#### Action item:
Copy only this range: the line with "0x8 | 0x11 => 8" through the final line of the material, inclusive at both ends.

○ ○ ○ ○ ○ ○ ○

-- ==== Sys2Proof/Machine/NearMem.lean ====
section
/-!
DEFINITION. Machine/NearMem.lean: near-memory commands: their fields and checks (R340 to R347), what each operation makes
of an element (R341 to R345), a unit's steps (R339, R350, R353), NMSUB and NMFN (R348 to R352).
-/
namespace Sys2Proof.Machine

/-! ### Commands (R340) -/

def nmF (c : NmCmd) (hi lo : Nat) : Nat := bitsOf c.cmd.toNat hi lo
def nmOp (c : NmCmd) : Nat := nmF c 4 0
def nmFmt (c : NmCmd) : Nat := nmF c 7 5
def nmDfmt (c : NmCmd) : Nat := nmF c 10 8
def nmRec (c : NmCmd) : Bool := nmF c 12 12 = 1
def nmUnit (c : NmCmd) : UnitId := ⟨nmF c 19 13 % 128, by omega⟩
def nmN (c : NmCmd) : Nat := nmF c 63 32
def nmD (c : NmCmd) : Nat := nmF c 127 64
def nmS (c : NmCmd) : Nat := nmF c 191 128
def nmImm (c : NmCmd) : Nat := nmF c 255 192
/-- Element width of a format code (R340). -/
def nmWidth (f : Nat) : Nat := [4, 2, 2, 8, 4, 8].getD f 2
/-- The floating format of a code below 4. -/
def nmFloat (f : Nat) : FFmt := if f = 0 then .f32 else if f = 1 then .bf16 else if f = 2 then .f16 else .f64
/-- The element width of D, and whether S is read (R341). -/
def nmDw (c : NmCmd) : Nat := if nmOp c = 9 then nmWidth (nmDfmt c) else nmWidth (nmFmt c)
def nmUsesS (c : NmCmd) : Bool := nmOp c ≠ 3 && nmOp c ≠ 6
def nmWhole (c : NmCmd) : Bool := nmOp c = 7 || nmOp c = 10
/-- Bytes of the D and S ranges. -/
def nmDlen (c : NmCmd) : Nat := if nmOp c = 7 then nmDw c else if nmOp c = 10 then 16 else nmN c * nmDw c
def nmSlen (c : NmCmd) : Nat := nmN c * nmWidth (nmFmt c)
def rangesMeet (a n b m : Nat) : Bool := a < b + m && b < a + n

/-- The entry check of R346: true when the command passes. -/
def nmEntryOk (c : NmCmd) : Bool :=
  let op := nmOp c
  let f := nmFmt c
  let imm := nmImm c
  let float := f ≤ 3
  let shape := match op with
    | 1 => f ≤ 5 && imm = 0
    | 2 | 3 => float && imm / 2 ^ 32 = 0
    | 4 => float
    | 5 => f = 0 && imm / 2 ^ 52 = 0
    | 6 => f ≤ 5
    | 7 => f ≤ 5 && imm ≤ 2 && (float || imm = 0)
    | 8 => f ≤ 5 && imm = 0
    | 9 =>
      float && (if nmDfmt c = 6 then
          imm / 2 ^ 20 = 0 && (if bitsOf imm 19 19 = 0 then f = 0 && bitsOf imm 18 16 < 3 else f = 3 && bitsOf imm 18 16 < 5)
        else nmDfmt c ≤ 3 && nmDfmt c ≠ f && imm = 0)
    | 10 => f ≤ 5 && imm = 0
    | _ => false
  let align := if op = 10 then 8 else nmDw c
  let same := nmS c = nmD c && nmSlen c = nmDlen c
  shape && (op = 9 || nmDfmt c = 0) && nmF c 11 11 = 0 && nmF c 31 20 = 0 && nmD c / 2 ^ 52 = 0 && nmS c / 2 ^ 52 = 0 &&
    (nmUsesS c || nmS c = 0) && nmN c ≠ 0 && nmDlen c ≤ 2 ^ 30 && (!nmUsesS c || nmSlen c ≤ 2 ^ 30) &&
    nmD c % align = 0 && nmS c % nmWidth f = 0 &&
    (!nmUsesS c || !rangesMeet (nmS c) (nmSlen c) (nmD c) (nmDlen c) || (same && (op = 1 || op = 2 || op = 4)))

/-! ### Fractions and roots (R342) -/

/-- A value as a fraction over a positive finite denominator; 0/0 and ∞/∞ are NaN, x/0 an infinity (R342). -/
def fracOf (n d : FVal) : FVal × FVal :=
  let one := FVal.fin false 1 0
  match d with
  | .nan _ => (.nan false, one)
  | .zero neg => (if n.isNan || n.isZero then .nan false else .inf (n.neg != neg), one)
  | .inf neg => (if n.isNan || n.isInf then .nan false else .zero (n.neg != neg), one)
  | .fin neg m e => (if neg then n.negate else n, .fin false m e)
/-- round_to of a fraction whose denominator is positive and finite: 80 bits of quotient and a sticky bit decide. -/
def roundFrac (f : FFmt) (n d : FVal) : FRes :=
  match n, d with
  | .fin neg m e, .fin _ m' e' =>
    let k := m'.log2 + 80 - m.log2
    roundFin f (.mode .rne) neg (2 * (m * 2 ^ k / m') + (if m * 2 ^ k % m' = 0 then 0 else 1)) (e - e' - k - 1)
  | n, _ => roundVal f (.mode .rne) n
/-- round_to(√x, f32, RNE), NaN below −0 (R341, R342). -/
def sqrt32 (x : FVal) : Nat :=
  match x with
  | .fin true _ _ | .inf true | .nan _ => FFmt.f32.nanBits
  | .fin false m e => (roundApprox .f32 false (spSqrt m e)).bits
  | x => (roundVal .f32 (.mode .rne) x).bits

/-! ### Operations on an element (R341 to R344) -/

def f32v (x : Nat) : FVal := FFmt.decode .f32 (x % 2 ^ 32)
/-- The D element that an element-wise operation gives. -/
def nmElem (c : NmCmd) (d x : Nat) : Nat :=
  let w := 8 * nmWidth (nmFmt c)
  let f := nmFloat (nmFmt c)
  let imm := nmImm c
  let a := f32v imm
  let b := f32v (imm / 2 ^ 32)
  let fd := f.decode d
  let fx := f.decode x
  let out := fun v => (roundVal f (.mode .rne) v).bits
  match nmOp c with
  | 1 => if nmFmt c ≤ 3 then out (fd.add fx) else (d + x) % 2 ^ w
  | 2 => out ((a.mul fx).add fd)
  | 3 => out (a.mul fd)
  | 4 => out (fd.sub (a.mul (fx.add (b.mul fd))))
  | 6 => imm % 2 ^ w
  | 8 => x
  | 9 =>
    if nmDfmt c = 6 then
      let n := if bitsOf imm 19 19 = 0 then 3 else 5
      match FVal.exact fx with
      | none => 0x8000
      | some v =>
        match alignSlice v (sextNat 16 (imm % 2 ^ 16)) (if n = 3 then 31 else 53) with
        | none => 0x8000
        | some a => intBits 16 (sliceSplit n a (bitsOf imm 18 16))
    else (roundVal (nmFloat (nmDfmt c)) (.mode .rne) fx).bits
  | _ => 0
/-- NADAMW's p', m' and v' (R342). -/
def nmAdam (blk : Nat) (p g m v : Nat) : Nat × Nat × Nat :=
  let at' := fun i => f32v (bitsOf blk (128 + 32 * i + 31) (128 + 32 * i))
  let one := FVal.fin false 1 0
  let out := fun x => (roundVal .f32 (.mode .rne) x).bits
  let m' := out (((at' 1).mul (f32v m)).add ((one.sub (at' 1)).mul (f32v g)))
  let v' := out (((at' 2).mul (f32v v)).add (((one.sub (at' 2)).mul (f32v g)).mul (f32v g)))
  let u := sqrt32 ((f32v v').mul (at' 6))
  let q := fracOf ((f32v m').mul (at' 5)) ((f32v u).add (at' 3))
  let sum := q.1.add (((at' 4).mul (f32v p)).mul q.2)
  ((roundFrac .f32 (((f32v p).mul q.2).sub ((at' 0).mul sum)) q.2).bits, m', v')
/-- NRED's running value with one more element (R344). -/
def nmFold (c : NmCmd) (acc : FVal) (x : Nat) : FVal :=
  let f := nmFloat (nmFmt c)
  if 3 < nmFmt c then acc.add (.ofInt x 0 false)
  else match nmImm c % 4 with
    | 0 => acc.add (f.decode x)
    | 1 => acc.add ((f.decode x).mul (f.decode x))
    | _ =>
      let y := if (f.decode x).neg then (f.decode x).negate else f.decode x
      if acc.isNan || y.isNan then .nan false else if fltFin acc y then y else acc
/-- NRED's result, rounded once. -/
def nmResult (c : NmCmd) (acc : FVal) : Nat :=
  if 3 < nmFmt c then
    match FVal.exact acc with
    | some (i, e) => (i.toNat * 2 ^ e.toNat) % 2 ^ (8 * nmWidth (nmFmt c))
    | none => 0
  else (roundVal (nmFloat (nmFmt c)) (.mode .rne) acc).bits
/-- A sum starts at −0, which adds to nothing (R109); a largest magnitude at 0. -/
def nmStart (c : NmCmd) : FVal := .zero (nmFmt c ≤ 3 && nmImm c % 4 ≠ 2)
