-- ==== Sys2Proof/Machine/Sampler.lean ====
section
/-!
DEFINITION. Machine/Sampler.lean: sampler requests (R420 to R425), sequences and their tables (R426 to R430), draft trees
(R432), logit programs and their steps (R434 to R438), the walk and the commit (R441 to R444), lost entries (R431) and
seeds (R445).
-/
namespace Sys2Proof.Machine

/-! ### Reads and writes of the sampler (R420) -/

/-- n bytes that an engine reads; of another package's memory they are free values (log 3). -/
def State.engineBytes (s : State) (pa n : Nat) : Nat :=
  if s.ownAddr pa then Memory.getN s.mem pa n
  else ((List.range ((n + 127) / 128)).foldr (fun i r => (Config.freeRow (s.fresh * 2 ^ 52 + pa + 128 * i)).toNat + 2 ^ 1024 * r) 0) % 2 ^ (8 * n)
/-- n bytes of virtual memory with their poison, none where they do not translate; the fuel counts pages of 64 KiB. -/
def State.vread (s : State) (pt : Word) : Nat → Nat → Nat → Option (Nat × Bool)
  | 0, _, _ => some (0, false)
  | f + 1, va, n =>
    if n = 0 then some (0, false)
    else
      let k := min n (65536 - va % 65536)
      match s.walkFrom pt va with
      | none => none
      | some t =>
        if !t.allows 1 then none
        else match s.vread pt f (va + k) (n - k) with
          | none => none
          | some (x, b) => some (s.engineBytes (t.at va) k + x * 2 ^ (8 * k), s.poisoned (t.at va) k || b)
/-- A read that fails on poison as on translation. -/
def State.vtab (s : State) (pt : Word) (va n : Nat) : Option Nat :=
  match s.vread pt (n / 65536 + 2) va n with
  | some (x, false) => some x
  | _ => none
/-- A write of n bytes, row by row; one that does not translate is lost. -/
def State.vwrite (s : State) (who : Party) (pt : Word) : Nat → Nat → Nat → Nat → State
  | 0, _, _, _ => s
  | f + 1, va, n, x =>
    if n = 0 then s
    else
      let k := min n (128 - va % 128)
      let s' := match s.walkFrom pt va with
        | some t => if t.allows 2 then s.send who (rowPut (t.at va) k x false) (t.at va / 128 * 128) else s
        | none => s
      s'.vwrite who pt f (va + k) (n - k) (x / 2 ^ (8 * k))

/-! ### Request cards (R422) -/

def sBslot (c : Row) : Nat := cardF c 0 2 0
def sDue (c : Row) : Bool := cardF c 0 3 3 = 1
def sBen (c : Row) : Bool := cardF c 0 4 4 = 1
def sBar (c : Row) : Nat := cardF c 0 11 5
def sDmax (c : Row) : Nat := cardF c 0 15 12
def sV (c : Row) : Nat := cardF c 0 33 16 + 1
def sMask (c : Row) : Nat := cardF c 8 63 0
def sLbase (c : Row) : Nat := cardF c 16 63 0
def sLstride (c : Row) : Nat := cardF c 24 63 0
def sTbase (c : Row) : Nat := cardF c 32 63 0
def sRbase (c : Row) : Nat := cardF c 40 63 0
def sMembers (c : Row) : List Nat := (List.range 64).filter fun b => sMask c / 2 ^ b % 2 = 1
/-- The check of R422. -/
def sCardOk (c : Row) : Bool :=
  cardF c 0 63 34 = 0 && sMask c ≠ 0 && sLbase c < 2 ^ 52 && sTbase c < 2 ^ 52 && sRbase c < 2 ^ 52 &&
    sLstride c < 2 ^ 32 && sLstride c % 128 = 0 && 4 * sV c ≤ sLstride c && c.toNat / 2 ^ 384 = 0
/-- S of R434. -/
def sSteps (c : Row) : Nat := (sV c + 63) / 64

/-! ### Descriptors, tables and trees (R426 to R430, R432) -/

/-- Bits [hi:lo] of the word at a byte offset. -/
def atByte (x byte hi lo : Nat) : Nat := bitsOf x (8 * byte + hi) (8 * byte + lo)
def SMember.d (m : SMember) (byte hi lo : Nat) : Nat := atByte m.desc byte hi lo
def SMember.kconst (m : SMember) (k : Nat) : Nat := m.d (136 + 4 * k) 31 0
/-- The token of stop entry i, none unless valid. -/
def SMember.stop (m : SMember) (i : Nat) : Option Nat :=
  if m.d (104 + 4 * i) 31 31 = 1 then some (m.d (104 + 4 * i) 17 0) else none
/-- The stop tokens that an immediate selects. -/
def SMember.stops (m : SMember) (sel : Nat) : List Nat :=
  (List.range 8).filterMap fun i => if sel / 2 ^ i % 2 = 1 then m.stop i else none
def SMember.nodes (m : SMember) : Nat := atByte m.tree 0 21 18 + 1
def SMember.tok (m : SMember) (i : Nat) : Nat := atByte m.tree (8 * i) 17 0
def SMember.par (m : SMember) (i : Nat) : Nat := atByte m.tree (8 * i) 21 18
/-- The key-value entry of a node, none for 0xFFFF_FFFF. -/
def SMember.ent (m : SMember) (i : Nat) : Option Nat :=
  let e := atByte m.tree (8 * i) 63 32
  if e = 0xFFFF_FFFF then none else some e
/-- Depths of the nodes 0 to n − 1. -/
def treeDepths (m : SMember) : Nat → List Nat
  | 0 => []
  | n + 1 => let ds := treeDepths m n; ds ++ [if n = 0 then 0 else ds.getD (m.par n) 0 + 1]
/-- Word i of a count table, its token and its count (R428). -/
def cntWord (tab i : Nat) : Nat × Nat := (bitsOf tab (32 * i + 17) (32 * i), bitsOf tab (32 * i + 31) (32 * i + 18))
def cntPlaces (t : Nat) : List Nat := (List.range 4).map fun j => ((t ^^^ t / 1024) % 1024 + j) % 1024
def cntFind (tab t : Nat) : Option Nat := (cntPlaces t).find? fun i => (cntWord tab i).1 = t ∧ 0 < (cntWord tab i).2
def cntOf (tab t : Nat) : Nat := match cntFind tab t with | some i => (cntWord tab i).2 | none => 0
/-- An increment: the word written with its index, none when the four words are taken (R428). -/
def cntInc (tab t : Nat) : Option (Nat × Nat) :=
  match cntFind tab t with
  | some i => some (i, t + min ((cntWord tab i).2 + 1) 16383 * 2 ^ 18)
  | none => ((cntPlaces t).find? fun i => (cntWord tab i).2 = 0).map fun i => (i, t + 2 ^ 18)
def setWord32 (tab i w : Nat) : Nat := tab - bitsOf tab (32 * i + 31) (32 * i) * 2 ^ (32 * i) + w * 2 ^ (32 * i)

/-! ### Logit programs (R434, R435, R439) -/

def SMember.lpWord (m : SMember) (i : Nat) : Nat × Nat := (m.d (168 + 2 * i) 15 11, m.d (168 + 2 * i) 10 0)
/-- The instructions up to LEND; false when there is none. -/
def lpUpTo : List (Nat × Nat) → List (Nat × Nat) × Bool
  | [] => ([], false)
  | i :: r => if i.1 = 0x12 then ([i], true) else (i :: (lpUpTo r).1, (lpUpTo r).2)
def SMember.prog (m : SMember) : List (Nat × Nat) × Bool := lpUpTo ((List.range 32).map m.lpWord)
/-- The code is assigned and its immediate uses no other bits. -/
def lpWordOk (i : Nat × Nat) : Bool :=
  match i.1 with
  | 0x1 | 0x2 | 0x4 | 0x5 | 0x6 | 0xB | 0xC => i.2 < 8
  | 0x8 | 0x11 => i.2 < 256
  | 0xA => 1 ≤ i.2 && i.2 ≤ 64
  | 0x3 | 0x7 | 0x9 | 0xD | 0xE | 0xF | 0x10 | 0x12 => i.2 = 0
  | _ => false
/-- The first index of a code, past the end when it does not occur. -/
def lpAt (p : List (Nat × Nat)) (c : Nat) : Nat := p.findIdx fun i => i.1 = c
/-- The reason for which R435 refuses a program's form, 0 when it does not. -/
def SMember.lpReason (m : SMember) : Nat :=
  let p := m.prog.1
  let n := fun c => p.countP fun i => i.1 = c
  let bad := fun (i : Nat) (c : Nat) =>
    ((c = 0xD || c = 0xB || c = 0xC) && i < lpAt p 0x9) || (c = 0xB && i < lpAt p 0xA) ||
      ((c ≤ 0x8 || c = 0xA) && lpAt p 0x9 < i) || (c = 0xF && i < min (lpAt p 0xD) (lpAt p 0xE)) ||
      (c = 0x7 && m.d 72 51 0 = 0)
  if p.any (fun i => !lpWordOk i) then 1
  else if !m.prog.2 then 2
  else if n 0xD + n 0xE ≠ 1 || 1 < n 0x9 || 1 < n 0xF || 1 < n 0x10 || 1 < n 0x11 || p.zipIdx.any (fun i => bad i.2 i.1.1) ||
      (1 < m.nodes && n 0xF = 0) then 1
  else 0
/-- A constant is not one that its instruction takes (R435, reason 5). -/
def SMember.lpConstBad (m : SMember) : Bool :=
  m.prog.1.any fun i =>
    let uses := i.1 = 1 || i.1 = 2 || i.1 = 4 || i.1 = 5 || i.1 = 6 || i.1 = 0xB || i.1 = 0xC
    let v := FFmt.decode .f32 (m.kconst i.2)
    let big := fltFin (.fin false 1 0) v
    uses && (v.isNan || v.isInf || (i.1 = 4 && (v.isZero || v.neg)) || (i.1 = 0xB && (v.isZero || v.neg || big)) ||
      (i.1 = 0xC && ((v.neg && !v.isZero) || big)))
/-- The cost of an instruction, S given (R434). -/
def lpCost (sn c : Nat) : Nat :=
  match c with
  | 0x1 | 0x2 | 0x7 | 0xE => sn
  | 0x3 | 0x4 | 0x5 | 0x6 => 256
  | 0x8 | 0x11 => 8
  | 0x9 | 0xA => sn + 64
  | 0xB | 0xC => 128
  | 0xD => 80
  | 0xF => 16
  | _ => 1
/-- C_m of R439: a malformed program costs 0. -/
def SMember.cost (m : SMember) (sn : Nat) : Nat :=
  if m.lpReason ≠ 0 || m.lpConstBad then 0 else m.prog.1.foldl (fun n i => n + lpCost sn i.1) 0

○ ○ ○ ○ ○ ○ ○

#### The completed task:
  | 0x8 | 0x11 => 8
  | 0x9 | 0xA => sn + 64
  | 0xB | 0xC => 128
  | 0xD => 80
  | 0xF => 16
  | _ => 1
/-- C_m of R439: a malformed program costs 0. -/
def SMember.cost (m : SMember) (sn : Nat) : Nat :=
  if m.lpReason ≠ 0 || m.lpConstBad then 0 else m.prog.1.foldl (fun n i => n + lpCost sn i.1) 0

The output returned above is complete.